Last night on the way home from work I was listening to Fresh Air, to Terry Gross interview Carlos Eire about his new memoir. Terry was talking to Eire about how he became a historian and about his studies of religious iconography. All my thinking about the importance of history, about education, about the humanities gelled when he said:

"You know, symbols encode, deep deep truths and allow us to perceive them in a non-rational way. And by non-rational, I don't mean irrational. I actually mean that these symbols speak to us at a level that is deeper, and affects us and shapes our personality much more than any logical discourse could. You know, the United States is a very symbolically impoverished culture. So most Americans have trouble understanding symbols and how symbols affect them. But people who are in advertising have it all figured out."

Especially the part about the US being a symbolically impoverished culture. To me it was the same as saying we are a historically impoverished culture, because the history that we claim as ours only goes back a couple hundred years. I’m sure Eire might explain it differently, but to me a symbol is anything that one can draw meaning from, and I look for meaning in everything! I find meaning by looking at history, and not just American history, not just European history.

Because I am asking why and am actively searching for meaning and because I think others out there might be too; that is why I spend so much of my time on Living History.
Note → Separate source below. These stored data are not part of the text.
/-! `setRed` -/

@[simp] theorem setRed_regs (l : Nat) (x : ReduceSt) : (s.setRed l x).regs = s.regs := rfl
@[simp] theorem setRed_pending (l : Nat) (x : ReduceSt) : (s.setRed l x).pending = s.pending := rfl
@[simp] theorem setRed_out (l : Nat) (x : ReduceSt) : (s.setRed l x).out = s.out := rfl
@[simp] theorem setRed_now (l : Nat) (x : ReduceSt) : (s.setRed l x).now = s.now := rfl
@[simp] theorem setRed_ftime (l : Nat) (x : ReduceSt) : (s.setRed l x).ftime = s.ftime := rfl
@[simp] theorem setRed_freeCtr (l : Nat) (x : ReduceSt) : (s.setRed l x).freeCtr = s.freeCtr := rfl
@[simp] theorem setRed_mod (l : Nat) (x : ReduceSt) : (s.setRed l x).mod = s.mod := rfl
@[simp] theorem setRed_ctx (l : Nat) (x : ReduceSt) : (s.setRed l x).ctx = s.ctx := rfl
@[simp] theorem setRed_evt (l : Nat) (x : ReduceSt) : (s.setRed l x).evt = s.evt := rfl
@[simp] theorem setRed_clk (l : Nat) (x : ReduceSt) : (s.setRed l x).clk = s.clk := rfl
@[simp] theorem setRed_links (l : Nat) (x : ReduceSt) : (s.setRed l x).links = s.links := rfl
@[simp] theorem setRed_inbox (l : Nat) (x : ReduceSt) : (s.setRed l x).inbox = s.inbox := rfl
@[simp] theorem setRed_stand (l : Nat) (x : ReduceSt) : (s.setRed l x).stand = s.stand := rfl
@[simp] theorem setRed_image (l : Nat) (x : ReduceSt) : (s.setRed l x).image = s.image := rfl
@[simp] theorem setRed_engines (l : Nat) (x : ReduceSt) : (s.setRed l x).engines = s.engines := rfl
@[simp] theorem setRed_groves (l : Nat) (x : ReduceSt) : (s.setRed l x).groves = s.groves := rfl
@[simp] theorem setRed_mem (l : Nat) (x : ReduceSt) : (s.setRed l x).mem = s.mem := rfl
@[simp] theorem setRed_poison (l : Nat) (x : ReduceSt) : (s.setRed l x).poison = s.poison := rfl
@[simp] theorem setRed_bg (l : Nat) (x : ReduceSt) : (s.setRed l x).bg = s.bg := rfl
@[simp] theorem setRed_bgNext (l : Nat) (x : ReduceSt) : (s.setRed l x).bgNext = s.bgNext := rfl
@[simp] theorem setRed_lpddr (l : Nat) (x : ReduceSt) : (s.setRed l x).lpddr = s.lpddr := rfl
@[simp] theorem setRed_boot (l : Nat) (x : ReduceSt) : (s.setRed l x).boot = s.boot := rfl
@[simp] theorem setRed_host (l : Nat) (x : ReduceSt) : (s.setRed l x).host = s.host := rfl
@[simp] theorem setRed_serve (l : Nat) (x : ReduceSt) : (s.setRed l x).serve = s.serve := rfl
@[simp] theorem setRed_sample (l : Nat) (x : ReduceSt) : (s.setRed l x).sample = s.sample := rfl
@[simp] theorem setRed_fluid (l : Nat) (x : ReduceSt) : (s.setRed l x).fluid = s.fluid := rfl
@[simp] theorem setRed_coolant (l : Nat) (x : ReduceSt) : (s.setRed l x).coolant = s.coolant := rfl
@[simp] theorem setRed_therm (l : Nat) (x : ReduceSt) : (s.setRed l x).therm = s.therm := rfl
@[simp] theorem setRed_canopy (l : Nat) (x : ReduceSt) : (s.setRed l x).canopy = s.canopy := rfl
@[simp] theorem setRed_glade (l : Nat) (x : ReduceSt) : (s.setRed l x).glade = s.glade := rfl
@[simp] theorem setRed_group (l : Nat) (x : ReduceSt) : (s.setRed l x).group = s.group := rfl
@[simp] theorem setRed_rlog (l : Nat) (x : ReduceSt) : (s.setRed l x).rlog = s.rlog := rfl
@[simp] theorem setRed_sec (l : Nat) (x : ReduceSt) : (s.setRed l x).sec = s.sec := rfl
@[simp] theorem setRed_side (l : Nat) (x : ReduceSt) : (s.setRed l x).side = s.side := rfl
@[simp] theorem setRed_dwood (l : Nat) (x : ReduceSt) : (s.setRed l x).dwood = s.dwood := rfl

/-! `setReqCtx` -/

@[simp] theorem setReqCtx_regs (r : Req) (x : ReqCtx) : (s.setReqCtx r x).regs = s.regs := rfl
@[simp] theorem setReqCtx_pending (r : Req) (x : ReqCtx) : (s.setReqCtx r x).pending = s.pending := rfl
@[simp] theorem setReqCtx_out (r : Req) (x : ReqCtx) : (s.setReqCtx r x).out = s.out := rfl
@[simp] theorem setReqCtx_now (r : Req) (x : ReqCtx) : (s.setReqCtx r x).now = s.now := rfl
@[simp] theorem setReqCtx_ftime (r : Req) (x : ReqCtx) : (s.setReqCtx r x).ftime = s.ftime := rfl
@[simp] theorem setReqCtx_freeCtr (r : Req) (x : ReqCtx) : (s.setReqCtx r x).freeCtr = s.freeCtr := rfl
@[simp] theorem setReqCtx_mod (r : Req) (x : ReqCtx) : (s.setReqCtx r x).mod = s.mod := rfl
@[simp] theorem setReqCtx_evt (r : Req) (x : ReqCtx) : (s.setReqCtx r x).evt = s.evt := rfl
@[simp] theorem setReqCtx_clk (r : Req) (x : ReqCtx) : (s.setReqCtx r x).clk = s.clk := rfl
@[simp] theorem setReqCtx_links (r : Req) (x : ReqCtx) : (s.setReqCtx r x).links = s.links := rfl
@[simp] theorem setReqCtx_inbox (r : Req) (x : ReqCtx) : (s.setReqCtx r x).inbox = s.inbox := rfl
@[simp] theorem setReqCtx_stand (r : Req) (x : ReqCtx) : (s.setReqCtx r x).stand = s.stand := rfl
@[simp] theorem setReqCtx_image (r : Req) (x : ReqCtx) : (s.setReqCtx r x).image = s.image := rfl
@[simp] theorem setReqCtx_engines (r : Req) (x : ReqCtx) : (s.setReqCtx r x).engines = s.engines := rfl
@[simp] theorem setReqCtx_groves (r : Req) (x : ReqCtx) : (s.setReqCtx r x).groves = s.groves := rfl
@[simp] theorem setReqCtx_mem (r : Req) (x : ReqCtx) : (s.setReqCtx r x).mem = s.mem := rfl
@[simp] theorem setReqCtx_poison (r : Req) (x : ReqCtx) : (s.setReqCtx r x).poison = s.poison := rfl
@[simp] theorem setReqCtx_bg (r : Req) (x : ReqCtx) : (s.setReqCtx r x).bg = s.bg := rfl
@[simp] theorem setReqCtx_bgNext (r : Req) (x : ReqCtx) : (s.setReqCtx r x).bgNext = s.bgNext := rfl
@[simp] theorem setReqCtx_reduce (r : Req) (x : ReqCtx) : (s.setReqCtx r x).reduce = s.reduce := rfl
@[simp] theorem setReqCtx_lpddr (r : Req) (x : ReqCtx) : (s.setReqCtx r x).lpddr = s.lpddr := rfl
@[simp] theorem setReqCtx_boot (r : Req) (x : ReqCtx) : (s.setReqCtx r x).boot = s.boot := rfl
@[simp] theorem setReqCtx_host (r : Req) (x : ReqCtx) : (s.setReqCtx r x).host = s.host := rfl
@[simp] theorem setReqCtx_serve (r : Req) (x : ReqCtx) : (s.setReqCtx r x).serve = s.serve := rfl
@[simp] theorem setReqCtx_sample (r : Req) (x : ReqCtx) : (s.setReqCtx r x).sample = s.sample := rfl
@[simp] theorem setReqCtx_fluid (r : Req) (x : ReqCtx) : (s.setReqCtx r x).fluid = s.fluid := rfl
@[simp] theorem setReqCtx_coolant (r : Req) (x : ReqCtx) : (s.setReqCtx r x).coolant = s.coolant := rfl
@[simp] theorem setReqCtx_therm (r : Req) (x : ReqCtx) : (s.setReqCtx r x).therm = s.therm := rfl
@[simp] theorem setReqCtx_canopy (r : Req) (x : ReqCtx) : (s.setReqCtx r x).canopy = s.canopy := rfl
@[simp] theorem setReqCtx_glade (r : Req) (x : ReqCtx) : (s.setReqCtx r x).glade = s.glade := rfl
@[simp] theorem setReqCtx_group (r : Req) (x : ReqCtx) : (s.setReqCtx r x).group = s.group := rfl
@[simp] theorem setReqCtx_rlog (r : Req) (x : ReqCtx) : (s.setReqCtx r x).rlog = s.rlog := rfl
@[simp] theorem setReqCtx_sec (r : Req) (x : ReqCtx) : (s.setReqCtx r x).sec = s.sec := rfl
@[simp] theorem setReqCtx_side (r : Req) (x : ReqCtx) : (s.setReqCtx r x).side = s.side := rfl
@[simp] theorem setReqCtx_dwood (r : Req) (x : ReqCtx) : (s.setReqCtx r x).dwood = s.dwood := rfl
Sure, there is the escapism, and the social circle, but I could get the escapism from novels, and the social circle from any number of other geeky pastimes. I’ve talked here on the blog about the fact that I do living history in order to educate myself and educate others, but I don’t think I’ve answered completely the question: why is education important? There are so many answers to that one, but the important one to me, the one that I think might need to be pointed out to those making important budgetary decisions, is that history helps bring meaning to our lives and helps us answer the whys we might encounter in our daily lives.